Well, even dinosaurs had a few hundred million years to do things their way, but time moves on.


> But i would hazard a guess that more people on the world competition circuit don't like the set system as well, but don't say anything as they don't want to be vocal against World Archery.


If they don't like it, why are more and more archers and countries participating in WA events? World Cup is hugely popular, and this World Target Champs has the highest entry numbers ever.


> And if everyone loves it and it works so well, then where is the boost in spectator numbers?


It's archery, man. Nobody will watch archery until the one-on-one is _*AT*_ each other.


> I was at nationals this year. Beautiful venue, hundreds and hundreds of archers from Youth to adult from all over the USA.


 Doesn't sound like "ruined" to me.


> Where was the filming by NBC? CBS Sports? ESPN? Even local news?


It's archery, man. Nobody will watch archery until the one-on-one is _*AT*_ each other.


> I see Curling and Darts get primetime showings. You can't tell me there are more curlers or dart throwers than archers.

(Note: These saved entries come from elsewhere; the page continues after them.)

/-- A packet of some elements from position pos on. -/
def makePacket (s : State) (tag : Tag) (r p g pos len : Nat) (seq : BitVec 32) (op ty : BitVec 4) (sat all : Bool) (vals : List PVal) : Packet :=
  ⟨tag, treeRoute g, r, p,
    ⟨BitVec.ofNat 8 (attemptOf s g).att, 1, sat, all, if vals.any (·.broad) then 1 else 0, op, ty, BitVec.ofNat 20 pos, BitVec.ofNat 20 (len - 1), BitVec.ofNat 9 g,
      BitVec.ofNat 7 vals.length, seq⟩, vals⟩

/-- A router sends the positions it has combined and not yet forwarded to its parent, in ascending order (R264). -/
def forwardPacket (s : State) (r g : Nat) : State :=
  let e := treeAt s r g
  match rduOf s r g, neighbour s r (teParent e) with
  | some c, some q =>
    let vals := packetRun (c.out.drop c.fwd)
    if !c.admitted ∨ teRoot e ∨ vals = [] then s
    else
      let s := putRdu s { c with fwd := c.fwd + vals.length }
      let k := makePacket s c.tag q ((teParent e + 2) % 4) g c.fwd c.len c.seq c.op c.ty c.sat c.all vals
      receivePacket (passFlits s r (teParent e) (1 + k.flits.length)) k
  | _, _ => s

/-! ### MAJ 0xA1 -/

/-- OP and TYPE that RDOPEN's registers may go with; the words themselves were checked at decode (07 R218). -/
def openBad (ga gb gc : Word) : Bool := 512 ≤ ga.toNat || 2 ^ 32 ≤ gb.toNat || gc = 0 || 2 ^ 20 < gc.toNat

/-- A precise REDUCE_ABORT with a SEQ. -/
def abortWith {α : Type} (seq group reason : Nat) : Exec α := trapAt cREDUCE 0 (abortInfo seq group reason)

/-- The tile's entry lists it, for the strand's context (R219). -/
def isTreeMember (s : State) (g : Nat) : Bool :=
  let e := treeAt s s.env.agent g
  teState e == 1 && some (teTag e) == (cur s).tag && teHas e 4

/-- Calls a tile holds open (R219). -/
def callCap : Nat := 8

/-- RDOPEN (07 R218, R219). -/
def execRdopen (g : Guard) (a b c : Reg) (base : BitVec 9) (all sat : BitVec 1) (ty op : BitVec 4) (s : State) : Host.Outcome State Fault Refusal :=
  runWord s (engine g 1 [] (do
    let ga ← readReg a
    let gb ← readReg b
    let gc ← readReg c
    if openBad ga gb gc then abortWith gb.toNat ga.toNat 4
    let grp := ga.toNat
    if !(← reads (fun s => isTreeMember s grp)) then abortWith gb.toNat grp 6
    until' .other (fun s => (callOf (curAgent s) grp).isNone && (curAgent s).calls.length < callCap)
    modS (fun s => modCurAgent s (fun x => { x with calls := x.calls ++
      [⟨grp, BitVec.ofNat 32 gb.toNat, op, ty, sat = 1, all = 1, base, gc.toNat, 0, [], none, s.env.strand, false, 0⟩] }))
    return .next))

/-- The group a register names (07 R218). -/
def groupOf (v : Word) : Nat := v.toNat % 512

/-- RDCS (07 R220). -/
def execRdcs (g : Guard) (a b : Reg) (s : State) : Host.Outcome State Fault Refusal :=
  runWord s (engine g 1 [] (do
    let ga ← readReg a
    let v ← readReg b
    let c ← owingCall (groupOf ga)
    contribute c v
    return .next))

/-- The key of n bytes in a tile's own LS or own vault, whole; the vault may be named by its remote form with the own name (07 R220, 10 R274). -/
def ownBuffer (s : State) (a addr n : Nat) : Option Nat :=
  match regionOf false addr with
  | .ls o => if o + n ≤ lsBytes then some (keyLs a o) else none
  | .vault o => if o + n ≤ vaultBytes then some (keyVault a o) else none
  | .remVault name o => if name = nameOf s a ∧ o + n ≤ vaultBytes then some (keyVault a o) else none
  | _ => none

/-- The key where a retained buffer begins. -/
def ownKey (s : State) (a : Nat) (addr : Word) : Nat := (ownBuffer s a addr.toNat 1).getD 0

/-- RDCB (07 R220). -/
def execRdcb (g : Guard) (a b c : Reg) (s : State) : Host.Outcome State Fault Refusal :=
  runWord s (engine g 1 [] (do
    let ga ← readReg a
    let gb ← readReg b
    let gc ← readReg c
    let call ← owingCall (groupOf ga)
    let w := typeBytes call.ty
    if gc = 0 ∨ call.len - call.given < gc.toNat then abortCall (groupOf ga) 4
    if gb.toNat % w ≠ 0 then trapAt cMISALIGN gb w
    if !(← reads (fun s => (ownBuffer s s.env.agent gb.toNat (gc.toNat * w)).isSome)) then trapAt cLOAD gb 1
    release 0
    modS (fun s => modCurAgent s (fun x => putCall x
      { call with given := call.given + gc.toNat, vals := call.vals ++ [⟨call.given, gc.toNat, some gb, 0, s.env.strand⟩] }))
    return .next))

/-- Whether a member tile receives the results of its call: the root, or every member with ALL (07 R221, 09 R272). -/
def receives (s : State) (a : Nat) (c : OpenCall) : Bool :=
  let e := treeAt s a c.group
  c.all || (teRoot e && (!teRing e || urRoot (ringOf s c.group a) == thisWafer))

/-- Bytes of one result element in LS. -/
def resultBytes (op ty : BitVec 4) : Nat := if op = 3 then 16 else typeBytes ty
/-- Offset of the status word behind the results. -/
def statusOff (c : OpenCall) : Nat := (c.len * resultBytes c.op c.ty + 7) / 8 * 8

/-- RDRES (07 R221, 17 R390): gb is not read at a member that receives no results. -/
def execRdres (g : Guard) (a b : Reg) (cs : Compl) (rq : BitVec 1) (s : State) : Host.Outcome State Fault Refusal :=
  runWord s (engine g 1 [] (do
    let ga ← readReg a
    let there ← reads (fun s => match callOf (curAgent s) (groupOf ga) with | some c => receives s s.env.agent c | none => true)
    let gb ← if there then readReg b else pure 0
    let dn ← doneOf cs
    match ← reads (fun s => callOf (curAgent s) (groupOf ga)) with
    | none => abortCall (groupOf ga) 5
    | some c =>
      if c.res.isSome then abortCall (groupOf ga) 5
      if there then
        if rq = 1 then
          if 4 ≤ gb.toNat then abortCall (groupOf ga) 4
        else
          if gb.toNat % 8 ≠ 0 then trapAt cMISALIGN gb 8
          if lsBytes < gb.toNat + statusOff c + 8 then trapAt cSTORE gb 1
      release 0
      modS (fun s => modCurAgent s (fun x => putCall x { c with res := some ⟨gb, rq = 1, dn, s.env.strand⟩ }))
      return .next))

/-! ### The routers -/

/-- The wafers that an order has revoked from the convoy of a context (18 R410). -/
def revokedOf (s : State) (c : Nat) : List Nat := match convoyOf s c with | some v => v.revoked | none => []

/-- The ring of a root still names a revoked wafer: no attempt starts before Chart has joined its neighbours (18 R410 step 5, R411). -/
def ringOvertaken (s : State) (r g : Nat) : Bool :=
  let w := ringOf s g r
  let rev := revokedOf s (teTag (treeAt s r g)).cx.toNat
  urValid w && (rev.contains (urRoot w) || rev.contains (urNext w) || rev.contains (urPrev w))

/-- A call as it is admitted on the fields of a first packet; a ring call keeps ULRING as it stands (18 R400). -/
def admittedCall (s : State) (r g : Nat) (k : Packet) (choice : Option Bool) : RduCall :=
  let old := rduOf s r g
  ⟨r, g, k.tag, k.hdr.seq, k.hdr.op, k.hdr.ty, k.hdr.sat, k.hdr.all, k.hdr.lm1.toNat + 1, true, choice, (old.map (·.waited)).getD 0, (old.map (·.dl)).getD 0, [], 0,
    if teRoot (treeAt s r g) then ringOf s g r else 0, false⟩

There's actually something to watch there. You can see what's going on. And there are MANY more dart players worldwide, and in some countries MANY more curlers than there are target archers. In any event, what do numbers have to do with showing sports on TV? How many 4-man bobsledders are there? When's the last time you went discus-ing (not "discussing" )? And if participation numbers and public activity in the sport correlate to TV coverage, why isn't there a 24/7 gun-shooting channel?


----------



## Rick McKinney (Mar 4, 2008)

Chris. I am not sure how old you are, but if you are 50 or older, you can shoot with Gabe and myself at the Master events! They have 900 rounds and it is lots of fun. No spectators, but still fun for the archer and the price is really good. Every 5 year age group gets medals too!  50-54, 55-59, 60-64, etc all the way up to 100!!!! We don't worry so much about what the elites are doing. We just compete and have lots of fun.


----------



## limbwalker (Sep 26, 2003)

Rick McKinney said:


> Chris. I am not sure how old you are, but if you are 50 or older, you can shoot with Gabe and myself at the Master events! They have 900 rounds and it is lots of fun. No spectators, but still fun for the archer and the price is really good. Every 5 year age group gets medals too!  50-54, 55-59, 60-64, etc all the way up to 100!!!! We don't worry so much about what the elites are doing. We just compete and have lots of fun.


Where's the "Like" button for this?


----------



## Stash (Jun 1, 2002)

Hey, Rick, good to see you back on AT. Stick around this time.  

I still have your bronze medal from the 1979 Pan Am Games in Puerto Rico. (Stan, Canadian team)


----------



## limbwalker (Sep 26, 2003)

> why isn't there a 24/7 gun-shooting channel?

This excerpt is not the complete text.